## Your goal
Search the records below for the string "LineStats" and copy each line where it turns up.

## Data for review
@[simp] theorem State.setUnit_unit_same (s : State) (l : LineId) (u : LineUnit) : (s.setUnit l u).unit l = u :=
  Pair.get_set_same _ _ _
theorem State.setUnit_unit_ne (s : State) {l k : LineId} (u : LineUnit) (h : k ≠ l) : (s.setUnit l u).unit k = s.unit k :=
  Pair.get_set_ne _ _ h
@[simp] theorem State.setCsv_csv_same (s : State) (l : LineId) (c : Supervisor) : (s.setCsv l c).csv l = c :=
  Pair.get_set_same _ _ _
theorem State.setCsv_csv_ne (s : State) {l k : LineId} (c : Supervisor) (h : k ≠ l) : (s.setCsv l c).csv k = s.csv k :=
  Pair.get_set_ne _ _ h
@[simp] theorem State.setSelector_selector_same (s : State) (l : LineId) (x : Selector) : (s.setSelector l x).selector l = x :=
  Pair.get_set_same _ _ _
theorem State.setSelector_selector_ne (s : State) {l k : LineId} (x : Selector) (h : k ≠ l) : (s.setSelector l x).selector k = s.selector k :=
  Pair.get_set_ne _ _ h
@[simp] theorem State.setFramer_framerOf_same (s : State) (l : LineId) (x : Framer) : (s.setFramer l x).framerOf l = x :=
  Pair.get_set_same _ _ _
theorem State.setFramer_framerOf_ne (s : State) {l k : LineId} (x : Framer) (h : k ≠ l) : (s.setFramer l x).framerOf k = s.framerOf k :=
  Pair.get_set_ne _ _ h
@[simp] theorem State.onUnit_unit_same (s : State) (l : LineId) (f : LineUnit → LineUnit) : (s.onUnit l f).unit l = f (s.unit l) :=
  Pair.get_set_same _ _ _
theorem State.onUnit_unit_ne (s : State) {l k : LineId} (f : LineUnit → LineUnit) (h : k ≠ l) : (s.onUnit l f).unit k = s.unit k :=
  Pair.get_set_ne _ _ h
@[simp] theorem State.onRx_unit_same (s : State) (l : LineId) (f : Receiver → Receiver) : (s.onRx l f).unit l = { s.unit l with rx := f (s.unit l).rx } :=
  Pair.get_set_same _ _ _
theorem State.onRx_unit_ne (s : State) {l k : LineId} (f : Receiver → Receiver) (h : k ≠ l) : (s.onRx l f).unit k = s.unit k :=
  Pair.get_set_ne _ _ h
@[simp] theorem State.onTx_unit_same (s : State) (l : LineId) (f : Transmitter → Transmitter) : (s.onTx l f).unit l = { s.unit l with tx := f (s.unit l).tx } :=
  Pair.get_set_same _ _ _
theorem State.onTx_unit_ne (s : State) {l k : LineId} (f : Transmitter → Transmitter) (h : k ≠ l) : (s.onTx l f).unit k = s.unit k :=
  Pair.get_set_ne _ _ h
@[simp] theorem State.onStats_unit_same (s : State) (l : LineId) (f : LineStats → LineStats) : (s.onStats l f).unit l = { s.unit l with stats := f (s.unit l).stats } :=
  Pair.get_set_same _ _ _
theorem State.onStats_unit_ne (s : State) {l k : LineId} (f : LineStats → LineStats) (h : k ≠ l) : (s.onStats l f).unit k = s.unit k :=
  Pair.get_set_ne _ _ h
@[simp] theorem State.onCsv_csv_same (s : State) (l : LineId) (f : Supervisor → Supervisor) : (s.onCsv l f).csv l = f (s.csv l) :=
  Pair.get_set_same _ _ _
theorem State.onCsv_csv_ne (s : State) {l k : LineId} (f : Supervisor → Supervisor) (h : k ≠ l) : (s.onCsv l f).csv k = s.csv k :=
  Pair.get_set_ne _ _ h
@[simp] theorem State.onTimers_csv_same (s : State) (l : LineId) (f : SupTimers → SupTimers) : (s.onTimers l f).csv l = { s.csv l with timers := f (s.csv l).timers } :=
  Pair.get_set_same _ _ _
theorem State.onTimers_csv_ne (s : State) {l k : LineId} (f : SupTimers → SupTimers) (h : k ≠ l) : (s.onTimers l f).csv k = s.csv k :=
  Pair.get_set_ne _ _ h
@[simp] theorem State.onExch_csv_same (s : State) (l : LineId) (f : Exchange → Exchange) : (s.onExch l f).csv l = { s.csv l with exch := f (s.csv l).exch } :=
  Pair.get_set_same _ _ _
theorem State.onExch_csv_ne (s : State) {l k : LineId} (f : Exchange → Exchange) (h : k ≠ l) : (s.onExch l f).csv k = s.csv k :=
  Pair.get_set_ne _ _ h
@[simp] theorem State.onSelector_selector_same (s : State) (l : LineId) (f : Selector → Selector) : (s.onSelector l f).selector l = f (s.selector l) :=
  Pair.get_set_same _ _ _
theorem State.onSelector_selector_ne (s : State) {l k : LineId} (f : Selector → Selector) (h : k ≠ l) : (s.onSelector l f).selector k = s.selector k :=
  Pair.get_set_ne _ _ h
@[simp] theorem State.onFramer_framerOf_same (s : State) (l : LineId) (f : Framer → Framer) : (s.onFramer l f).framerOf l = f (s.framerOf l) :=
  Pair.get_set_same _ _ _
theorem State.onFramer_framerOf_ne (s : State) {l k : LineId} (f : Framer → Framer) (h : k ≠ l) : (s.onFramer l f).framerOf k = s.framerOf k :=
  Pair.get_set_ne _ _ h

@[simp] theorem State.onMotor_motor_same (s : State) (k : Mech) (f : Motor → Motor) :
    (s.onMotor k f).motor k = f (s.motor k) := Motors.get_set_same _ _ _
theorem State.onMotor_motor_ne (s : State) {k j : Mech} (f : Motor → Motor) (h : j ≠ k) :
    (s.onMotor k f).motor j = s.motor j := Motors.get_set_ne _ _ h

end Sys2Proof.Machine
end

## Problem solution
@[simp] theorem State.onStats_unit_same (s : State) (l : LineId) (f : LineStats → LineStats) : (s.onStats l f).unit l = { s.unit l with stats := f (s.unit l).stats } :=
theorem State.onStats_unit_ne (s : State) {l k : LineId} (f : LineStats → LineStats) (h : k ≠ l) : (s.onStats l f).unit k = s.unit k :=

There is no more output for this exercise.